/-- The events of tasks. `CASK_LAUNCH` (13 R305, R306) forms one group of the oldest records of a cask that holds enough, is
old enough, was stolen, or is the one boosted first; `CASK_AGE_EXPIRY` makes it due; `OVERFLOW_MOVE` (13 R304) moves the
oldest record that some cask has room for; `IDLE_STEAL` (13 R308) takes the older half of the fullest cask into one of its
own, which is to launch at once; `ADOPTION_RETURN` (09 R235) gives the helper back its slot; `FUTURE_WAKE` (09 R234) and
`SPAWN_OVERFLOW_RETRY` (13 R307) let the groups that wait try again. Where the spec is short the model's choices are in log
entry 21. -/
def Obligations.TaskEventsHappen : Prop :=
  ∀ s : State,
    let c := s.subj.core
    let i := s.subj.cask
    let p := s.subj.part
    let d := s.subj.die
    (∀ v x, find (coreOf s c).casks i = some v →
      (launchOf s v.launch).rc.w ≤ v.recs.length ∨ (launchOf s v.launch).rc.age ≤ (coreOf s c).cycles - v.since
        ∨ 0 < v.stolen ∨ ((∃ r ∈ v.recs, ∃ b ∈ s.boosts, b.part = (launchOf s v.launch).part ∧ b.task = r.task)
          ∧ boostWaits s (coreOf s c) v = false) →
      coreShut s (launchOf s v.launch).part c = false → groupFits s c (launchOf s v.launch).rc = some x →
      exec .caskLaunch s = .next (formRecords (caskLeave s c i v (v.recs.drop (launchOf s v.launch).rc.w)) c x v.launch
        (v.recs.take (launchOf s v.launch).rc.w) none 0).2)
    ∧ (∀ v, find (coreOf s c).casks i = some v → (launchOf s v.launch).rc.age ≤ (coreOf s c).cycles - v.since →
        exec .caskAgeExpiry s = .next (send s .caskLaunch { core := c, cask := i }))
    ∧ (∀ r k j v, ringMove s p d = some (r, k, j, v) → exec .overflowMove s = .next (caskPut
        (modPart s p fun x => { x with ov := put x.ov d ((look x.ov d []).filter fun y => y != r) }) k j v [r]))
    ∧ (256 ≤ (coreOf s c).idle → (coreOf s c).casks = [] → coreBusy s c = false → ∀ k j v, mostFull s (partOfCore s c) (dieOf c) = some (k, j, v) →
        let n := ceilDiv v.recs.length 2
        let w : Cask := { launch := v.launch, entry := v.entry, since := (coreOf s c).cycles, stolen := n }
        let u := caskPut (caskLeave s k j v (v.recs.drop n)) c 0 w (v.recs.take n)
        exec .idleSteal s = .next (send u .caskLaunch { core := c, cask := 0 }))
    ∧ (∀ g, groupOf s s.subj.g = some g → g.outer.isSome = true → (g.run = .retired ∨ ∃ k, g.run = .out k) →
        exec .adoptionReturn s = .next (returnHelper (setGroup s s.subj.g { g with outer := none, depth := 0 }) g))
    ∧ (let named := s.groups.filter fun g => g.2.run == .out (some s.subj.pa)
      wakers s s.subj.pa ≠ [] ∨ named ≠ [] →
        let u := each (wakers s s.subj.pa) s unpark
        exec .futureWake s = .next (each named
          { u with boosts := u.boosts.filter (fun b => b.pa != s.subj.pa || futWord u s.subj.pa = b.word) } fun v g =>
            send v .teamPlacement { part := groupPart v g.2 }))
    ∧ (∀ g e, groupOf s s.subj.g = some g → g.run = .parked (.spawnRoom e) → wakes s g (.spawnRoom e) = true →
        exec .spawnOverflowRetry s = .next (unpark s s.subj.g))


/-! ### The Tasters -/

namespace Sys2Proof.Claims
open Sys2Proof.Machine

/-- The filter instructions that write one register, and its value (22 R395, R396). -/
def filterTable (f : FlF) (r : FlRun) : List (Instr × W32) :=
  let a := r.reg f.a
  let b := r.reg f.b
  let n := f.imm.toNat
  [(.filterSeti f, .ofNat 32 n), (.filterAdd f, .ofNat 32 (a.toNat + b.toNat)), (.filterAddi f, a + .ofInt 32 f.imm.toInt),
   (.filterSub f, .ofInt 32 ((a.toNat : Int) - b.toNat)), (.filterAnd f, a &&& b), (.filterAndi f, a &&& .ofNat 32 n), (.filterOr f, a ||| b),
   (.filterXor f, a ^^^ b), (.filterShli f, .ofNat 32 (a.toNat * 2 ^ n)), (.filterShri f, .ofNat 32 (a.toNat / 2 ^ n)),
   (.filterSltu f, if a.toNat < b.toNat then 1 else 0), (.filterCeqi f, if a.toNat = n then 1 else 0),
   (.filterLdf f, if n = 0 then r.ev.payload else if n = 1 then .ofNat 32 (r.ev.code % 2 ^ 9) else if n = 2 then .ofNat 32 (r.ev.source % 2 ^ 16)
      else .ofNat 32 (r.ev.tenant % 2 ^ 8)),
   (.filterHash f, let x := a ^^^ .ofNat 32 (n * 0x9E3779B9)
      let y := (x ^^^ .ofNat 32 (x.toNat / 2 ^ 16)) * 0x85EBCA6B
      let z := (y ^^^ .ofNat 32 (y.toNat / 2 ^ 13)) * 0xC2B2AE35
      z ^^^ .ofNat 32 (z.toNat / 2 ^ 16))]

/-- A filter instruction completes: the run has paid its cost and is at its next word, its slot holds `v`, and the rest of the machine is
as in `s`. -/
def filters (i : Instr) (s : State) (v : TSlot) (r : FlRun) (cost off : Nat) : Prop :=
  exec i s = .next { s with slots := put s.slots s.curSlot { v with cur := some { r with pc := r.pc + off, cost := r.cost + cost } } }

end Sys2Proof.Claims

/-- Each filter instruction (22 R394 to R399) does what the table of 22 R395 says and costs what it says. `END` ends the run. A branch
moves by its offset where it is taken. State indexes are taken modulo 2,048. `HINC` counts one bin, `CMS` one counter of each of four
rows, of which it returns the least, and `HLL` raises one byte; counts saturate. `TRIG` writes a record at the head of its ring,
and `SNAP` asks for a snapshot at the end of the run. -/
def Obligations.FilterResults : Prop :=
  ∀ (s : State) (v : TSlot) (r : FlRun) (f : FlF), slotOf s s.curSlot = v → v.cur = some r → r.ended = false →
    let a := r.reg f.a
    let n := f.imm.toNat
    let at_ (k : Nat) : Nat := k % 2048
    (∀ e ∈ filterTable f r, filters e.1 s v (r.set f.d e.2) 1 1)
    ∧ filters (.filterEnd f) s v { r with ended := true } 1 0
    ∧ (a = 0 → filters (.filterBz f) s v r 1 n ∧ filters (.filterBnz f) s v r 1 1)
    ∧ (a ≠ 0 → filters (.filterBz f) s v r 1 1 ∧ filters (.filterBnz f) s v r 1 n)
    ∧ filters (.filterJmp f) s v r 1 n
    ∧ filters (.filterLdw f) s v (r.set f.d (look v.state (at_ (n + a.toNat)) 0)) 1 1
    ∧ filters (.filterStw f) s { v with state := put v.state (at_ (n + a.toNat)) (r.reg f.d) } r 1 1
    ∧ (let i := at_ (n + min a.toNat (r.reg f.b).toNat)
      let c : W32 := .ofNat 32 (min ((look v.state i 0).toNat + 1) (2 ^ 32 - 1))
      filters (.filterHinc f) s { v with state := put v.state i c } (r.set f.d c) 1 1)
    ∧ (let i (j : Nat) : Nat := at_ (n + 256 * j + (tasterHash a (.ofNat 32 j)).toNat % 256)
      let c (j : Nat) : Nat := min ((look v.state (i j) 0).toNat + 1) (2 ^ 32 - 1)
      ∃ st, filters (.filterCms f) s { v with state := st } (r.set f.d (.ofNat 32 (min (c 0) (min (c 1) (min (c 2) (c 3)))))) 4 1
        ∧ (∀ j < 4, (look st (i j) 0).toNat = c j)
        ∧ ∀ k, (∀ j < 4, k ≠ i j) → look st k 0 = look v.state k 0)
    ∧ (let h := (tasterHash a 0).toNat
      let i := at_ (n + h % 256 / 4)
      let old (w : W32) (k : Nat) : Nat := w.toNat / 256 ^ k % 256
      ∃ w, filters (.filterHll f) s { v with state := put v.state i w } r 1 1
        ∧ ∀ k < 4, old w k = if k = h % 256 % 4 then max (old (look v.state i 0) k) (1 + leading24 (h / 256)) else old (look v.state i 0) k)
    ∧ (let u := if v.irq then { s with msix := s.msix ++ [(if v.owner = 0xFF then none else some v.owner, 1)] } else s
      exec (.filterTrig f) s = .next { u with slots := put s.slots s.curSlot { v with
        ring := put v.ring (v.head % 64) (trigBytes v r f), head := (v.head + 1) % 2 ^ 64, triggers := (v.triggers + 1) % 2 ^ 64
        cur := some { r with pc := r.pc + 1, cost := r.cost + 1 } } })
    ∧ filters (.filterSnap f) s v { r with snap := true, zero := r.zero || f.imm = 1 } 1 1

────

Task to carry out: Work through the material above. Then report how many of its lines contain "Claims", and only that.

Finished exercise: 2